Court Opinion

ID: 4690147
Source: CourtListenerOpinion
Date Created: 2021-05-26 15:03:53.465479+00
Date Added: 2024-06-11T08:04:58.174389
License: Public Domain

Third District Court of Appeal
                               State of Florida

                          Opinion filed May 26, 2021.
       Not final until disposition of timely filed motion for rehearing.

                            ________________

                        Nos. 3D19-886; 3D20-502
                       Lower Tribunal No. 17-19695
                          ________________

                       Jon J. Rappaport, et al.,
                        Appellants/Cross-Appellees,

                                     vs.

                         Arthur F. Scherr, etc.,
                         Appellee/Cross-Appellant.

      Consolidated Appeals from the Circuit Court for Miami-Dade County,
William Thomas, Judge.

      SMGQ Law, and Deborah Baker and Rachel E. Walker, for
appellants/cross-appellees.

      Damian & Valori, LLP, and Peter F. Valori and Adam Schultz, for
appellee/cross-appellant.

Before EMAS, C.J., and LINDSEY and HENDON, JJ.

     EMAS, C.J.
      INTRODUCTION

      In these consolidated appeals, Dr. Jon Rappaport (“Dr. Rappaport”)

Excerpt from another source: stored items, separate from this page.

/-- From a start instant to a result (R21, R180, R182 to R184, R188, R189, R193, R194): a pass starts, or slips while one converts; an injected
sequence
is asked for and starts; a conversion that completes its entry queues an item with its code and stamp; the item shows in ADC_RES. An item that
fails its parity check is replaced by an invalid item of the same entry, with ALINK_S and ALINK_ERR_CNT.
The model's choices in it: log entries 12, 111, 162, 163. -/
def Obligations.ConversionsBecomeResults : Prop :=
  (∀ (s : State) (c : Fin 32), s.startNow c = true → s.marked (0x1000 + c.val) = false →
    (s.converting c = false → ∃ t, exec (.scheduleStart c) s = .next t ∧ (t.conv c).busy = true ∧ (t.conv c).passStart = s.now ∧
      (t.conv c).slot = 0 ∧ (t.conv c).injRun = false ∧ (t.conv c).passes = (s.conv c).passes + 1 ∧ t.regs = s.regs) ∧
    (s.converting c = true → ∃ t, exec (.scheduleStart c) s = .next t ∧
      ((s.nextSlot c (s.conv c).slot).isSome = true → (t.conv c).slipped = true ∧ (t.conv c).passStart = (s.conv c).passStart) ∧
      (s.nextSlot c (s.conv c).slot = none → (t.conv c).busy = true ∧ (t.conv c).slipped = false ∧ (t.conv c).slot = 0 ∧
        (t.conv c).passStart = s.passEnd c) ∧
      t.on Reg.ADC_STATUS_SLIP_S = true ∧ bitOf (t.fld Reg.ADC_SLIP_S) c = true ∧
      t.fld Reg.ADC_CNT_B_SLIP_CNT = s.counted Reg.ADC_CNT_B_SLIP_CNT ∧
      OnlyFlds [Reg.ADC_SLIP_S, Reg.ADC_STATUS_SLIP_S, Reg.ADC_CNT_B_SLIP_CNT] s t)) ∧
  (∀ (s : State) (p : Port) (c : Fin 32) (m : Word), s.Takes p Reg.ADC_INJ_KICK.addr → m.toNat = 2 ^ c.val → (s.convRec c).injSrc = 9 →
    ((s.conv c).injPend = false → ∃ t, exec (.injectRequest (some p) m) s = .next t ∧ (t.conv c).injPend = true ∧
      OnlyFlds [Reg.SYS_EVENT_PORTCOL_S] s t ∧ ∀ d, d ≠ c.val → t.conv d = s.conv d) ∧
    ((s.conv c).injPend = true → ∃ t, exec (.injectRequest (some p) m) s = .next t ∧ t.adc = s.adc ∧
      t.on Reg.ADC_STATUS_INJOVR_S = true ∧ t.fld Reg.ADC_CNT_C_INJOVR_CNT = s.counted Reg.ADC_CNT_C_INJOVR_CNT)) ∧
  (∀ (s : State) (c : Fin 32) (k : Fin 8) (m : Word), m.toNat = 2 ^ c.val → (s.convRec c).injSrc = k.val + 1 → s.ticksNow k = true →
    (s.conv c).injPend = false → ∃ t, exec (.injectRequest none m) s = .next t ∧ (t.conv c).injPend = true ∧ t.regs = s.regs) ∧
  (∀ (s : State) (c : Fin 32), (s.conv c).injPend = true → s.converting c = false → (s.conv c).slipped = false →
    0 < (s.convRec c).injCnt → s.injFits c = true → ∃ t, exec (.injectedStart c) s = .next t ∧ (t.conv c).injRun = true ∧
      (t.conv c).injPend = false ∧ (t.conv c).passStart = s.now ∧ (t.conv c).busy = true ∧ t.regs = s.regs) ∧
  (∀ (s : State) (c : Fin 32), (s.conv c).injPend = true → s.converting c = false → (s.conv c).slipped = false →
    (s.convRec c).injCnt = 0 → s.injFits c = true → ∃ t, exec (.injectedStart c) s = .next t ∧ (t.conv c).injPend = false ∧
      (t.conv c).busy = (s.conv c).busy ∧ t.regs = s.regs ∧ ∀ d, d ≠ c.val → t.conv d = s.conv d) ∧
  (∀ (s : State) (c : Fin 32) (k : Nat) (v : BitVec 16) (r : EntRec), s.nextSlot c (s.conv c).slot = some k → (s.conv c).busy = true →
    (s.conv c).passStart + 85 + 80 * k ≤ s.now → slotCh ((s.slotsNow c).getD k 7) < 2 → bitOf (s.fld Reg.ADC_CONVF_NOW) c = false →
    v ≠ 0x8000#16 → (s.passSched c).ent (slotEntry ((s.slotsNow c).getD k 7)) = some r → r.nm1 = 0 → r.shift = 0 →
    tabGet {} s.adc.entry (entryKey c r.entry) = ({} : EntryRun) → s.queueClash c = false →
    ∃ t x, exec (.conversionComplete c (.code v)) s = .next t ∧ (t.conv c).queue = (s.conv c).queue ++ [x] ∧ x.entry = r.entry ∧
      x.code = unsignedOf 16 (s.finishCode c ((s.passSched c).inputOf r) v.toInt).1 ∧ x.stamp = slotStamp (s.conv c).passStart k ∧
      x.inval = false ∧ x.opn = false ∧ x.input = (s.passSched c).inputOf r ∧ x.stream = r.stream ∧
      x.orng = (fullScale v || (s.finishCode c ((s.passSched c).inputOf r) v.toInt).2)) ∧
  (∀ (s : State) (c : Fin 32) (parity : Bool), s.awaits Instr.beforeTrigger = false → s.convReset c = true ∨ (s.conv c).queue = [] →
    exec (.converterResultItem c parity) s = .next s) ∧
  (∀ (s : State) (c : Fin 32) (x : Item) (q : List Item), (s.conv c).queue = x :: q → s.convReset c = false →
    s.awaits Instr.beforeTrigger = false → exec (.converterResultItem c false) s =
    exec (.converterResultItem c true) (((s.setConv c { s.conv c with queue := { x with code := 0x8000, inval := true } :: q }).raise
      Reg.SYS_DIE_STATUS_ALINK_S).count Reg.SYS_LINK_ERR_CNT_ALINK_ERR_CNT)) ∧
  (∀ (s : State) (c : Fin 32) (x : Item) (q : List Item), (s.conv c).queue = x :: q → s.convReset c = false → x.entry < 512 → x.code < 2 ^ 16 →
    s.awaits Instr.beforeTrigger = false → x.code ≠ 0x8000 → x.orng = false → x.xtalk = false → x.pllsw = false → x.gen = s.stg.gen →
    x.stream = false →
    ((s.routesOf 0).filter fun r => r.srcKind == 0 && r.srcId == x.entry) = [] → s.triggered 1 x.entry = [] →
    isNav (scaleCode x.code x.ks) = false → ∃ t, exec (.converterResultItem c true) s = .next t ∧ (t.conv c).queue = q ∧
      t.fld (Reg.ADC_RES_CODE x.entry) = x.code ∧ tabGet navN t.adc.entryVal x.entry = scaleCode x.code x.ks ∧
      t.fld (Reg.ADC_RES_SEQ x.entry) = (s.fld (Reg.ADC_RES_SEQ x.entry) + 1) % 2 ^ (Reg.ADC_RES_SEQ 0).width) ∧
  (∀ ks, scaleCode 0x8000 ks = navN)
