-- ==== Sys2Proof/Laws/InEngineArith.lean ====
section
/-!
SUPPORT. What each operation of Machine/EngineArith.lean can change: one lemma per operation.
-/

set_option linter.unusedTactic false
set_option linter.unreachableTactic false

namespace Sys2Proof.Machine

theorem State.unary_in (s : State) (n : Nat) (o : OpWord) (f : Int → Int) : Within [.regs, .eng] s (State.unary s n o f) := by
  unfold State.unary
  repeat' first
    | with_reducible exact Within.refl ..
    | with_reducible assumption
    | with_reducible refine (State.setReg_in ..).thn (by decide) ?_
    | with_reducible refine (State.setSat_in ..).thn (by decide) ?_
    | split
    | dsimp only

theorem State.binary_in (s : State) (n : Nat) (o : OpWord) (f : Int → Int → Int) : Within [.regs, .eng] s (State.binary s n o f) := by
  unfold State.binary
  repeat' first
    | with_reducible exact Within.refl ..
    | with_reducible assumption
    | with_reducible refine (State.setReg_in ..).thn (by decide) ?_
    | with_reducible refine (State.setSat_in ..).thn (by decide) ?_
    | split
    | dsimp only

theorem State.accumulate_in (s : State) (n : Nat) (i : Nat) (nav : Bool) (p : Int) : Within [.regs, .eng] s (State.accumulate s n i nav p) := by
  unfold State.accumulate
  repeat' first
    | with_reducible exact Within.refl ..
    | with_reducible assumption
    | lift_lets
    | (intro x; refine Within.known (ps := [.regs, .eng]) (s := s) (x := x) ?_ ?_ <;> [(unfold x; clear x); (clear_value x; intro hx)])
    | (intro x; clear_value x)
    | with_reducible refine (State.setAcc_in ..).thn (by decide) ?_
    | with_reducible refine (State.asatFlag_in ..).thn (by decide) ?_
    | split
    | dsimp only

theorem State.loadAcc_in (s : State) (n : Nat) (i : Nat) (nav : Bool) (p : Int) : Within [.regs, .eng] s (State.loadAcc s n i nav p) := by
  unfold State.loadAcc
  repeat' first
    | with_reducible exact Within.refl ..
    | with_reducible assumption
    | with_reducible refine (State.setAcc_in ..).thn (by decide) ?_
    | with_reducible refine (State.asatFlag_in ..).thn (by decide) ?_
    | split
    | dsimp only

theorem State.coefProd_in (s : State) (n : Nat) (ra : Nat) (i : Nat) : Within [.regs, .eng] s (State.coefProd s n ra i).2.2 := by
  unfold State.coefProd
  repeat' first
    | with_reducible exact Within.refl ..
    | with_reducible assumption
    | lift_lets
    | (intro x; refine Within.known (ps := [.regs, .eng]) (s := s) (x := x) ?_ ?_ <;> [(unfold x; clear x); (clear_value x; intro hx)])
    | (intro x; refine Within.known (ps := [.regs, .eng]) (s := s) (x := x.2) ?_ ?_ <;> [(unfold x; clear x); (clear_value x; intro hx)])
    | (intro x; clear_value x)
    | with_reducible refine (State.readCoef_in ..).thn (by decide) ?_
    | split
    | dsimp only

theorem State.rnd_in (s : State) (n : Nat) (d : Nat) (i : Nat) (code : Nat) : Within [.regs, .eng] s (State.rnd s n d i code) := by
  unfold State.rnd
  repeat' first
    | with_reducible exact Within.refl ..
    | with_reducible assumption
    | with_reducible refine (State.setReg_in ..).thn (by decide) ?_
    | with_reducible refine (State.setSat_in ..).thn (by decide) ?_
    | split
    | dsimp only

end Sys2Proof.Machine
end

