theorem State.completeCh_in (s0 : State) (c : Nat) : Within [.regs, .grid, .eng, .adc, .pwm, .ctr, .mem, .twn, .snd] s0 (State.completeCh s0 c) := by
  unfold State.completeCh
  split
  · rename_i s f hs hf
    have h : Within [.regs, .grid, .eng, .adc, .pwm, .ctr, .mem, .twn, .snd] s0 s := (State.serveTo_in _ _ _ hs).mono (by decide)
    clear hs hf
    dsimp only
    split
    · exact Within.refl ..
    · split
      · split
        · exact (State.noteTracker_in ..).thn (by decide) ((State.setDch_in ..).thn (by decide) h)
        · exact (State.loseCompletion_in ..).thn (by decide) h
      · split
        · exact Within.refl ..
        · split
          · exact (State.noteTracker_in ..).thn (by decide) ((State.landOrphan_in ..).thn (by decide) ((State.setDch_in ..).thn (by decide) h))
          · generalize hx : State.landBeats _ _ _ _ = x
            have h0 : Within [.regs, .grid, .eng, .adc, .pwm, .ctr, .mem, .twn, .snd] s0 x.1 := hx ▸ (State.landBeats_in ..).thn (by decide) ((State.setDch_in ..).thn (by decide) h)
            clear hx h
            refine Within.ite (Within.ite ?_ ?_) ?_
            · exact (State.noteTracker_in ..).thn (by decide) ((State.dropRecs_in ..).thn (by decide) h0)
            · exact (State.noteTracker_in ..).thn (by decide) h0
            · exact (State.askFault_in ..).thn (by decide) h0
  · exact Within.refl ..

end Sys2Proof.Machine
end

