-- ==== Sys2Proof/Laws/InCommitFollow.lean ====
section
/-!
SUPPORT. What each operation of Machine/CommitFollow.lean can change: one lemma per operation.
-/

set_option linter.unusedTactic false
set_option linter.unreachableTactic false

namespace Sys2Proof.Machine

theorem State.followSilence_in (t : State) (s : State) : Within [.host] t (State.followSilence t s) := by
  unfold State.followSilence
  repeat' first
    | with_reducible exact Within.refl ..
    | with_reducible assumption
    | lift_lets
    | (intro x; refine Within.known (ps := [.host]) (s := t) (x := x) ?_ ?_ <;> [(unfold x; clear x); (clear_value x; intro hx)])
    | (intro x; clear_value x)
    | fail_if_no_progress with_reducible refine Within.upd_host ?_ (by decide)
    | split
    | dsimp only

theorem State.followSounding_in (t : State) : Within [.regs, .adc, .snd] t (State.followSounding t) := by
  unfold State.followSounding
  repeat' first
    | with_reducible exact Within.refl ..
    | with_reducible assumption
    | lift_lets
    | (intro x; refine Within.known (ps := [.regs, .adc, .snd]) (s := t) (x := x) ?_ ?_ <;> [(unfold x; clear x); (clear_value x; intro hx)])
    | (intro x; refine Within.known (ps := [.regs, .adc, .snd]) (s := t) (x := x.2) ?_ ?_ <;> [(unfold x; clear x); (clear_value x; intro hx)])
    | (intro x; clear_value x)
    | with_reducible refine (State.drawDelay_in ..).thn (by decide) ?_
    | with_reducible refine (State.setGen_in ..).thn (by decide) ?_
    | with_reducible refine (State.genRest_in ..).thn (by decide) ?_
    | with_reducible refine Within.forIdx (fun _ _ _ => ?_) ?_
    | split
    | dsimp only

theorem State.followNodes_in (t : State) (s : State) : Within [.snd] t (State.followNodes t s) := by
  unfold State.followNodes
  repeat' first
    | with_reducible exact Within.refl ..
    | with_reducible assumption
    | lift_lets
    | (intro x; refine Within.known (ps := [.snd]) (s := t) (x := x) ?_ ?_ <;> [(unfold x; clear x); (clear_value x; intro hx)])
    | (intro x; unfold x; clear x; try beta_reduce)
    | (intro x; clear_value x)
    | with_reducible refine (State.setNode_in ..).thn (by decide) ?_
    | with_reducible refine Within.forIdx (fun _ _ _ => ?_) ?_
    | split
    | dsimp only

theorem State.followRef_in (t : State) (s : State) : Within [.regs, .clk, .adc] t (State.followRef t s) := by
  unfold State.followRef
  repeat' first
    | with_reducible exact Within.refl ..
    | with_reducible assumption
    | lift_lets
    | (intro x; refine Within.known (ps := [.regs, .clk, .adc]) (s := t) (x := x) ?_ ?_ <;> [(unfold x; clear x); (clear_value x; intro hx)])
    | (intro x; unfold x; clear x; try beta_reduce)
    | (intro x; clear_value x)
    | with_reducible refine (State.moveRef_in ..).thn (by decide) ?_
    | with_reducible refine (State.moveM_in ..).thn (by decide) ?_
    | split
    | dsimp only

theorem State.followClocks_in (t : State) (s : State) : Within [.regs, .eng, .clk, .adc] t (State.followClocks t s) := by
  unfold State.followClocks
  repeat' first
    | with_reducible exact Within.refl ..
    | with_reducible assumption
    | lift_lets
    | (intro x; refine Within.known (ps := [.regs, .eng, .clk, .adc]) (s := t) (x := x) ?_ ?_ <;> [(unfold x; clear x); (clear_value x; intro hx)])
    | (intro x; clear_value x)
    | with_reducible refine (State.followRef_in ..).thn (by decide) ?_
    | with_reducible refine (State.startProfile_in ..).thn (by decide) ?_
    | with_reducible refine (State.loadSeed_in ..).thn (by decide) ?_
    | with_reducible refine Within.forIdx (fun _ _ _ => ?_) ?_
    | split
    | dsimp only

theorem State.followPair_in (t : State) (s : State) : Within [.regs, .drv, .twn] t (State.followPair t s) := by
  unfold State.followPair
  repeat' first
    | with_reducible exact Within.refl ..
    | with_reducible assumption
    | lift_lets
    | (intro x; refine Within.known (ps := [.regs, .drv, .twn]) (s := t) (x := x) ?_ ?_ <;> [(unfold x; clear x); (clear_value x; intro hx)])
    | (intro x; clear_value x)
    | with_reducible refine (State.driveLeg_in ..).thn (by decide) ?_
    | with_reducible refine (State.setFld_in ..).thn (by decide) ?_
    | with_reducible refine Within.forIdx (fun _ _ _ => ?_) ?_
    | fail_if_no_progress with_reducible refine Within.upd_twn ?_ (by decide)
    | split
    | dsimp only

theorem State.followCommit_in (t : State) (s : State) : Within [.regs, .eng, .clk, .adc, .drv, .twn, .snd, .host] t (State.followCommit t s) := by
  unfold State.followCommit
  repeat' first
    | with_reducible exact Within.refl ..
    | with_reducible assumption
    | with_reducible refine (State.followClocks_in ..).thn (by decide) ?_
    | with_reducible refine (State.followSilence_in ..).thn (by decide) ?_
    | with_reducible refine (State.followSounding_in ..).thn (by decide) ?_
    | with_reducible refine (State.followNodes_in ..).thn (by decide) ?_
    | with_reducible refine (State.followPair_in ..).thn (by decide) ?_
    | split
    | dsimp only

theorem State.takeDigests_in (s : State) : Within [.twn] s (State.takeDigests s) := by
  unfold State.takeDigests
  repeat' first
    | with_reducible exact Within.refl ..
    | with_reducible assumption
    | lift_lets
    | (intro x; refine Within.known (ps := [.twn]) (s := s) (x := x) ?_ ?_ <;> [(unfold x; clear x); (clear_value x; intro hx)])
    | (intro x; clear_value x)
    | fail_if_no_progress with_reducible refine Within.upd_twn ?_ (by decide)
    | split
    | dsimp only

theorem State.noteDigests_in (s : State) : Within [.twn] s (State.noteDigests s) := by
  unfold State.noteDigests
  repeat' first
    | with_reducible exact Within.refl ..
    | with_reducible assumption
    | with_reducible refine (State.takeDigests_in ..).thn (by decide) ?_
    | split
    | dsimp only

end Sys2Proof.Machine
end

and Pet Medical Centers, LLC (“PMC”), defendants below, appeal final

judgment entered in favor of plaintiff below, Dr. Arthur Scherr (“Dr. Scherr”),

and a subsequent judgment awarding attorney’s fees to Dr. Scherr. Dr.

Scherr cross-appeals the final judgment entered in his favor, asserting the

damages award was inadequate. Appellants raise a number of claims on

appeal. We find one of them dispositive and, for the reasons that follow, we

reverse both judgments and remand for entry of an order of dismissal and

for further proceedings consistent with this opinion.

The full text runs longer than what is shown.